▶ **ASSIGNMENT**
What you return should be every record, retyped without a single change.

▶ **DATASET RECORDS**
┌──

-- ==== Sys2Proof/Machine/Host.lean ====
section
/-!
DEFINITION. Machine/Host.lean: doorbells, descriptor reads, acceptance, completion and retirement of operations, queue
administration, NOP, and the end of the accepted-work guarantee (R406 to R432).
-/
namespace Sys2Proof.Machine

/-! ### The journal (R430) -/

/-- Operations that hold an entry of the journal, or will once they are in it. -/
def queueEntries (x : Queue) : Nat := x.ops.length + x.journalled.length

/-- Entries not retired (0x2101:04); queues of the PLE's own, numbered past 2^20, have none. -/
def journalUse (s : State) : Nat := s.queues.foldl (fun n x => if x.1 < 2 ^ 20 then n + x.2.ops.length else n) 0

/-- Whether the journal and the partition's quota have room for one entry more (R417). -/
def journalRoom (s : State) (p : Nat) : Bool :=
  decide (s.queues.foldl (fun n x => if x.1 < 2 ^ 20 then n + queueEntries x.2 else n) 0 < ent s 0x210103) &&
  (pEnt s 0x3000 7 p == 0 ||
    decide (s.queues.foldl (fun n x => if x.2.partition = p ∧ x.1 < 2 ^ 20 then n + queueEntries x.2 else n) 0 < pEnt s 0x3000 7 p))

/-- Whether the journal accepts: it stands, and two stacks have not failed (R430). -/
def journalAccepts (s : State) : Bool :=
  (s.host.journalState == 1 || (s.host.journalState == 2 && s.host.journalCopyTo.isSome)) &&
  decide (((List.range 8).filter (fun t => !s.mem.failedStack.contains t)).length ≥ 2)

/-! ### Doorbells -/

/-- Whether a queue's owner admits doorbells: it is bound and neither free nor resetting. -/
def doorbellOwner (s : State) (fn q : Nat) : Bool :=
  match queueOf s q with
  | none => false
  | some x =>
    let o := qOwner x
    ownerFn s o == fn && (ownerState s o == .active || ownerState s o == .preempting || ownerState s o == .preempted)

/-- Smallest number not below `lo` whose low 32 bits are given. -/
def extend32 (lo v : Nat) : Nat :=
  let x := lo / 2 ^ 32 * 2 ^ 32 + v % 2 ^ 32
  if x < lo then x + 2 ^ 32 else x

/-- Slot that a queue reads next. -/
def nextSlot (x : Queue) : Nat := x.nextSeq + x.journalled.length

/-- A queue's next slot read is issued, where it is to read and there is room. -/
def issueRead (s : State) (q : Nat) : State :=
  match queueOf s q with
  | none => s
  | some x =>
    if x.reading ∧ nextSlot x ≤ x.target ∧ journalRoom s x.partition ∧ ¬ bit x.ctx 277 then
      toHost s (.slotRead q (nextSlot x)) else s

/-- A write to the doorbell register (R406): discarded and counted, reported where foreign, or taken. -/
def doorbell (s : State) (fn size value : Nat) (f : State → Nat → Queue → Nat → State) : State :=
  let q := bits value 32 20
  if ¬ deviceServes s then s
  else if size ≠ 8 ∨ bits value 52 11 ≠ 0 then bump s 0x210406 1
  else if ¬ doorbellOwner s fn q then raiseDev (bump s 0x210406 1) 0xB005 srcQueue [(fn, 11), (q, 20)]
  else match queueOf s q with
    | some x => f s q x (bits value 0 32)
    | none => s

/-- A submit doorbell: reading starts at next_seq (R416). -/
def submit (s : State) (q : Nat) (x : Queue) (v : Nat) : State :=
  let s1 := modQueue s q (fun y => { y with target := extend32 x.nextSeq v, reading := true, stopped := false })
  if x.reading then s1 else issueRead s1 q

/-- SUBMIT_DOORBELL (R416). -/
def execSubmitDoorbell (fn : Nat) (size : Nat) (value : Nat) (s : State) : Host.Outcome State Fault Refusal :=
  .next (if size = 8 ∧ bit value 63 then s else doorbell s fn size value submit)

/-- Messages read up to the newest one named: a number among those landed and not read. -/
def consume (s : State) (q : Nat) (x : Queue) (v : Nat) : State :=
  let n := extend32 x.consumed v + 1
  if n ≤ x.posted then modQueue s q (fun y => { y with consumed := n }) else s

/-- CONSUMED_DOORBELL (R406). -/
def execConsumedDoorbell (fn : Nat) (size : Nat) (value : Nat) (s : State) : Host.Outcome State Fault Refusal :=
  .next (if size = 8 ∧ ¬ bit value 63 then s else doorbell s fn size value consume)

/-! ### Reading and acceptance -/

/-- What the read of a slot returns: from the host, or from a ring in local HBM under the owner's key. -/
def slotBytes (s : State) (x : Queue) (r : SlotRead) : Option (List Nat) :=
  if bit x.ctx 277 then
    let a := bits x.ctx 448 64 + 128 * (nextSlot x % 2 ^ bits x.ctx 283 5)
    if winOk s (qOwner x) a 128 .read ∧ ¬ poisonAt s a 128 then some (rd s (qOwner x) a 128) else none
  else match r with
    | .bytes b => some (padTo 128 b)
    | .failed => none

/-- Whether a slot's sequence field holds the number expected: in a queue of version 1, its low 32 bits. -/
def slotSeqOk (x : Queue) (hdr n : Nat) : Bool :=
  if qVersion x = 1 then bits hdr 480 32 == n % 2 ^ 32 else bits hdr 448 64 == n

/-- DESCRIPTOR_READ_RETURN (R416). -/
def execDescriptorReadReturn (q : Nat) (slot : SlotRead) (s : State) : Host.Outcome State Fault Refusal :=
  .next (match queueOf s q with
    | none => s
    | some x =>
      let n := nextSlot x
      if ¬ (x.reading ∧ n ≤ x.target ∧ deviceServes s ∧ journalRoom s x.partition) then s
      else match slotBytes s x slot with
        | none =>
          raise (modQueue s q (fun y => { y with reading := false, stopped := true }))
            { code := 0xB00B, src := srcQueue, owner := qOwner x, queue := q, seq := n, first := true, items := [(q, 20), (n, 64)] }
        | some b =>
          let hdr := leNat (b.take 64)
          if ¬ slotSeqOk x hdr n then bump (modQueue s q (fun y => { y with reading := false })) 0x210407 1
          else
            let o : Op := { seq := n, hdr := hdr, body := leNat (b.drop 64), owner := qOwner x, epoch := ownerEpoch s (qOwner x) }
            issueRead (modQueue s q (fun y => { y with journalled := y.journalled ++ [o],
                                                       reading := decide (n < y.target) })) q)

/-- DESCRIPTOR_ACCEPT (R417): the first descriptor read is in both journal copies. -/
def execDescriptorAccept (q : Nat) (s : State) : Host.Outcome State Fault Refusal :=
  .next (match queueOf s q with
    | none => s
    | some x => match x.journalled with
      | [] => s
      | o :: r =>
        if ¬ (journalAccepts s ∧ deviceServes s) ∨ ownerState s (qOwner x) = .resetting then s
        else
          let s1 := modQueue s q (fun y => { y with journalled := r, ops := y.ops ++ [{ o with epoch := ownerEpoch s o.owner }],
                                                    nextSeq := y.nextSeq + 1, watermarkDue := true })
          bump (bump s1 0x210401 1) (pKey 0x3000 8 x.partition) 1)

└──

▶ **TASK SOLUTION**
-- ==== Sys2Proof/Machine/Host.lean ====
section
/-!
DEFINITION. Machine/Host.lean: doorbells, descriptor reads, acceptance, completion and retirement of operations, queue
administration, NOP, and the end of the accepted-work guarantee (R406 to R432).
-/
namespace Sys2Proof.Machine

/-! ### The journal (R430) -/

/-- Operations that hold an entry of the journal, or will once they are in it. -/
def queueEntries (x : Queue) : Nat := x.ops.length + x.journalled.length

/-- Entries not retired (0x2101:04); queues of the PLE's own, numbered past 2^20, have none. -/
def journalUse (s : State) : Nat := s.queues.foldl (fun n x => if x.1 < 2 ^ 20 then n + x.2.ops.length else n) 0

/-- Whether the journal and the partition's quota have room for one entry more (R417). -/
def journalRoom (s : State) (p : Nat) : Bool :=
  decide (s.queues.foldl (fun n x => if x.1 < 2 ^ 20 then n + queueEntries x.2 else n) 0 < ent s 0x210103) &&
  (pEnt s 0x3000 7 p == 0 ||
    decide (s.queues.foldl (fun n x => if x.2.partition = p ∧ x.1 < 2 ^ 20 then n + queueEntries x.2 else n) 0 < pEnt s 0x3000 7 p))

/-- Whether the journal accepts: it stands, and two stacks have not failed (R430). -/
def journalAccepts (s : State) : Bool :=
  (s.host.journalState == 1 || (s.host.journalState == 2 && s.host.journalCopyTo.isSome)) &&
  decide (((List.range 8).filter (fun t => !s.mem.failedStack.contains t)).length ≥ 2)

/-! ### Doorbells -/

/-- Whether a queue's owner admits doorbells: it is bound and neither free nor resetting. -/
def doorbellOwner (s : State) (fn q : Nat) : Bool :=
  match queueOf s q with
  | none => false
  | some x =>
    let o := qOwner x
    ownerFn s o == fn && (ownerState s o == .active || ownerState s o == .preempting || ownerState s o == .preempted)

/-- Smallest number not below `lo` whose low 32 bits are given. -/
def extend32 (lo v : Nat) : Nat :=
  let x := lo / 2 ^ 32 * 2 ^ 32 + v % 2 ^ 32
  if x < lo then x + 2 ^ 32 else x

/-- Slot that a queue reads next. -/
def nextSlot (x : Queue) : Nat := x.nextSeq + x.journalled.length

/-- A queue's next slot read is issued, where it is to read and there is room. -/
def issueRead (s : State) (q : Nat) : State :=
  match queueOf s q with
  | none => s
  | some x =>
    if x.reading ∧ nextSlot x ≤ x.target ∧ journalRoom s x.partition ∧ ¬ bit x.ctx 277 then
      toHost s (.slotRead q (nextSlot x)) else s

/-- A write to the doorbell register (R406): discarded and counted, reported where foreign, or taken. -/
def doorbell (s : State) (fn size value : Nat) (f : State → Nat → Queue → Nat → State) : State :=
  let q := bits value 32 20
  if ¬ deviceServes s then s
  else if size ≠ 8 ∨ bits value 52 11 ≠ 0 then bump s 0x210406 1
  else if ¬ doorbellOwner s fn q then raiseDev (bump s 0x210406 1) 0xB005 srcQueue [(fn, 11), (q, 20)]
  else match queueOf s q with
    | some x => f s q x (bits value 0 32)
    | none => s

/-- A submit doorbell: reading starts at next_seq (R416). -/
def submit (s : State) (q : Nat) (x : Queue) (v : Nat) : State :=
  let s1 := modQueue s q (fun y => { y with target := extend32 x.nextSeq v, reading := true, stopped := false })
  if x.reading then s1 else issueRead s1 q

/-- SUBMIT_DOORBELL (R416). -/
def execSubmitDoorbell (fn : Nat) (size : Nat) (value : Nat) (s : State) : Host.Outcome State Fault Refusal :=
  .next (if size = 8 ∧ bit value 63 then s else doorbell s fn size value submit)

/-- Messages read up to the newest one named: a number among those landed and not read. -/
def consume (s : State) (q : Nat) (x : Queue) (v : Nat) : State :=
  let n := extend32 x.consumed v + 1
  if n ≤ x.posted then modQueue s q (fun y => { y with consumed := n }) else s

/-- CONSUMED_DOORBELL (R406). -/
def execConsumedDoorbell (fn : Nat) (size : Nat) (value : Nat) (s : State) : Host.Outcome State Fault Refusal :=
  .next (if size = 8 ∧ ¬ bit value 63 then s else doorbell s fn size value consume)

/-! ### Reading and acceptance -/

/-- What the read of a slot returns: from the host, or from a ring in local HBM under the owner's key. -/
def slotBytes (s : State) (x : Queue) (r : SlotRead) : Option (List Nat) :=
  if bit x.ctx 277 then
    let a := bits x.ctx 448 64 + 128 * (nextSlot x % 2 ^ bits x.ctx 283 5)
    if winOk s (qOwner x) a 128 .read ∧ ¬ poisonAt s a 128 then some (rd s (qOwner x) a 128) else none
  else match r with
    | .bytes b => some (padTo 128 b)
    | .failed => none

/-- Whether a slot's sequence field holds the number expected: in a queue of version 1, its low 32 bits. -/
def slotSeqOk (x : Queue) (hdr n : Nat) : Bool :=
  if qVersion x = 1 then bits hdr 480 32 == n % 2 ^ 32 else bits hdr 448 64 == n

/-- DESCRIPTOR_READ_RETURN (R416). -/
def execDescriptorReadReturn (q : Nat) (slot : SlotRead) (s : State) : Host.Outcome State Fault Refusal :=
  .next (match queueOf s q with
    | none => s
    | some x =>
      let n := nextSlot x
      if ¬ (x.reading ∧ n ≤ x.target ∧ deviceServes s ∧ journalRoom s x.partition) then s
      else match slotBytes s x slot with
        | none =>
          raise (modQueue s q (fun y => { y with reading := false, stopped := true }))
            { code := 0xB00B, src := srcQueue, owner := qOwner x, queue := q, seq := n, first := true, items := [(q, 20), (n, 64)] }
        | some b =>
          let hdr := leNat (b.take 64)
          if ¬ slotSeqOk x hdr n then bump (modQueue s q (fun y => { y with reading := false })) 0x210407 1
          else
            let o : Op := { seq := n, hdr := hdr, body := leNat (b.drop 64), owner := qOwner x, epoch := ownerEpoch s (qOwner x) }
            issueRead (modQueue s q (fun y => { y with journalled := y.journalled ++ [o],
                                                       reading := decide (n < y.target) })) q)

/-- DESCRIPTOR_ACCEPT (R417): the first descriptor read is in both journal copies. -/
def execDescriptorAccept (q : Nat) (s : State) : Host.Outcome State Fault Refusal :=
  .next (match queueOf s q with
    | none => s
    | some x => match x.journalled with
      | [] => s
      | o :: r =>
        if ¬ (journalAccepts s ∧ deviceServes s) ∨ ownerState s (qOwner x) = .resetting then s
        else
          let s1 := modQueue s q (fun y => { y with journalled := r, ops := y.ops ++ [{ o with epoch := ownerEpoch s o.owner }],
                                                    nextSeq := y.nextSeq + 1, watermarkDue := true })
          bump (bump s1 0x210401 1) (pKey 0x3000 8 x.partition) 1)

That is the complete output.